|
|
У Фирушки
надулись гланды. Она лежит с замотанным
горлом. А на меня напал смех. Мне хорошо.
У меня гланды вырезали и покупали в вафлях
кругляшки мороженного. Его вкусно было по
кругу лизать. Теперь ко мне не прикатится
сопящий шарик Шерман. Не прокартавит: "Давай
сюда, ребеночек-жеребеночек, наш язычок",–
выдавливая из своего рта что-то толстое
и красное, и не уйдет, пока не попьет чаю,
не похвастается, как его Фима все понимает,
с трех лет чудно показывает горлышко. У
Фирки температура, а я хохочу – давлюсь
и не могу остановиться. За стенкой стучат
ходики, похожие на скворечник. Слышно, как
гиря дернулась и вздрогнула. Потом с треском
подтянули цепь. "Мам, а мам, ну что
он все заливается, ненормальный дурак, прекрати!"
– "А ты не гляди!" Мама тихо зашла,
подняла меня и отнесла в свою кровать. Папа
перелег на диван. Я забрался с головой под
одеяло. "Ну, успокойся, что с тобой,
маленький, что у тебя болит?" – "Там,
в пузе". – "Ты хочешь на горшок?"
– "Нет". Я часто выдумывал про
живот, потому что тогда мне наливали из
ведерной бутыли под зеркалом серебряную
рюмочку черничной наливки. " Ну успокойся,
ты весь вспотел. Высунь головку, кудряшки
мои. Давай измерим температурку". От
ощущения холодного градусника меня заколотило.
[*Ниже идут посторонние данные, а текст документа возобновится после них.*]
/-! ### `State.emit` -/

@[simp] theorem State.emit_cfg (e : Event) (s : State) : (s.emit e).cfg = s.cfg := rfl
@[simp] theorem State.emit_txb (e : Event) (s : State) : (s.emit e).txb = s.txb := rfl
@[simp] theorem State.emit_rxb (e : Event) (s : State) : (s.emit e).rxb = s.rxb := rfl
@[simp] theorem State.emit_inb (e : Event) (s : State) : (s.emit e).inb = s.inb := rfl
@[simp] theorem State.emit_inLen (e : Event) (s : State) : (s.emit e).inLen = s.inLen := rfl
@[simp] theorem State.emit_oHdr (e : Event) (s : State) : (s.emit e).oHdr = s.oHdr := rfl
@[simp] theorem State.emit_oId (e : Event) (s : State) : (s.emit e).oId = s.oId := rfl
@[simp] theorem State.emit_oDlc (e : Event) (s : State) : (s.emit e).oDlc = s.oDlc := rfl
@[simp] theorem State.emit_oN (e : Event) (s : State) : (s.emit e).oN = s.oN := rfl
@[simp] theorem State.emit_iId (e : Event) (s : State) : (s.emit e).iId = s.iId := rfl
@[simp] theorem State.emit_iDlc (e : Event) (s : State) : (s.emit e).iDlc = s.iDlc := rfl
@[simp] theorem State.emit_iN (e : Event) (s : State) : (s.emit e).iN = s.iN := rfl
@[simp] theorem State.emit_iLen (e : Event) (s : State) : (s.emit e).iLen = s.iLen := rfl
@[simp] theorem State.emit_fault (e : Event) (s : State) : (s.emit e).fault = s.fault := rfl
@[simp] theorem State.emit_rxArmed (e : Event) (s : State) : (s.emit e).rxArmed = s.rxArmed := rfl
@[simp] theorem State.emit_diag (e : Event) (s : State) : (s.emit e).diag = s.diag := rfl
@[simp] theorem State.emit_oPhase (e : Event) (s : State) : (s.emit e).oPhase = s.oPhase := rfl
@[simp] theorem State.emit_iPhase (e : Event) (s : State) : (s.emit e).iPhase = s.iPhase := rfl
@[simp] theorem State.emit_hostSend (e : Event) (s : State) :
    (s.emit e).hostSend = s.hostSend := rfl
@[simp] theorem State.emit_rxTrigger (e : Event) (s : State) :
    (s.emit e).rxTrigger = s.rxTrigger := rfl
@[simp] theorem State.emit_port (e : Event) (s : State) : (s.emit e).port = s.port := rfl
@[simp] theorem State.emit_events (e : Event) (s : State) :
    (s.emit e).events = s.events ++ [e] := rfl
@[simp] theorem State.emit_agenda (e : Event) (s : State) : (s.emit e).agenda = s.agenda := rfl
@[simp] theorem State.emit_submitReplies (e : Event) (s : State) :
    (s.emit e).submitReplies = s.submitReplies := rfl
@[simp] theorem State.emit_transmitReplies (e : Event) (s : State) :
    (s.emit e).transmitReplies = s.transmitReplies := rfl
@[simp] theorem State.emit_spill (e : Event) (s : State) : (s.emit e).spill = s.spill := rfl

/-! ### `State.withPort` -/

@[simp] theorem State.withPort_cfg (v : PortValue) (s : State) : (s.withPort v).cfg = s.cfg := rfl
@[simp] theorem State.withPort_txb (v : PortValue) (s : State) : (s.withPort v).txb = s.txb := rfl
@[simp] theorem State.withPort_rxb (v : PortValue) (s : State) : (s.withPort v).rxb = s.rxb := rfl
@[simp] theorem State.withPort_inb (v : PortValue) (s : State) : (s.withPort v).inb = s.inb := rfl
@[simp] theorem State.withPort_inLen (v : PortValue) (s : State) :
    (s.withPort v).inLen = s.inLen := rfl
@[simp] theorem State.withPort_oHdr (v : PortValue) (s : State) :
    (s.withPort v).oHdr = s.oHdr := rfl
@[simp] theorem State.withPort_oId (v : PortValue) (s : State) : (s.withPort v).oId = s.oId := rfl
@[simp] theorem State.withPort_oDlc (v : PortValue) (s : State) :
    (s.withPort v).oDlc = s.oDlc := rfl
@[simp] theorem State.withPort_oN (v : PortValue) (s : State) : (s.withPort v).oN = s.oN := rfl
@[simp] theorem State.withPort_iId (v : PortValue) (s : State) : (s.withPort v).iId = s.iId := rfl
@[simp] theorem State.withPort_iDlc (v : PortValue) (s : State) :
    (s.withPort v).iDlc = s.iDlc := rfl
@[simp] theorem State.withPort_iN (v : PortValue) (s : State) : (s.withPort v).iN = s.iN := rfl
@[simp] theorem State.withPort_iLen (v : PortValue) (s : State) :
    (s.withPort v).iLen = s.iLen := rfl
@[simp] theorem State.withPort_fault (v : PortValue) (s : State) :
    (s.withPort v).fault = s.fault := rfl
@[simp] theorem State.withPort_rxArmed (v : PortValue) (s : State) :
    (s.withPort v).rxArmed = s.rxArmed := rfl
@[simp] theorem State.withPort_diag (v : PortValue) (s : State) :
    (s.withPort v).diag = s.diag := rfl
@[simp] theorem State.withPort_oPhase (v : PortValue) (s : State) :
    (s.withPort v).oPhase = s.oPhase := rfl
@[simp] theorem State.withPort_iPhase (v : PortValue) (s : State) :
    (s.withPort v).iPhase = s.iPhase := rfl
@[simp] theorem State.withPort_hostSend (v : PortValue) (s : State) :
    (s.withPort v).hostSend = s.hostSend := rfl
@[simp] theorem State.withPort_rxTrigger (v : PortValue) (s : State) :
    (s.withPort v).rxTrigger = s.rxTrigger := rfl
@[simp] theorem State.withPort_port (v : PortValue) (s : State) : (s.withPort v).port = v := rfl
@[simp] theorem State.withPort_events (v : PortValue) (s : State) :
    (s.withPort v).events = s.events := rfl
@[simp] theorem State.withPort_agenda (v : PortValue) (s : State) :
    (s.withPort v).agenda = s.agenda := rfl
@[simp] theorem State.withPort_submitReplies (v : PortValue) (s : State) :
    (s.withPort v).submitReplies = s.submitReplies := rfl
@[simp] theorem State.withPort_transmitReplies (v : PortValue) (s : State) :
    (s.withPort v).transmitReplies = s.transmitReplies := rfl
@[simp] theorem State.withPort_spill (v : PortValue) (s : State) :
    (s.withPort v).spill = s.spill := rfl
Мама прижала к себе. Я подавился и зарыдал.
"Они били папу, хотели отобрать часы.
Я им не отдам, не отдам! Дураки червивые!"
Мамочка. |
От разорванной
кобылы на всю улицу смердело. Ревкина матка
Домничиха притащила с базара хлопцев. Они
вырыли здоровенную яму, сбросили туда политрука,
немца и лошадь стянули за веревки. Закидали
землей и прикрыли ветками вербы, с которой
я однажды на спор прыгнул и отбил пятки.
Сторожа положили в гроб, им самим задолго
заготовленный, и отнесли в сарай, где он
и стоял. "Слава богу, вонять не будут,–
буркнула Домничиха, поливая из ведра хлопцам
на руки.– Только бы собаки не разрыли. Пошли,
налью по чарочке шнапсу. За мной не залежится.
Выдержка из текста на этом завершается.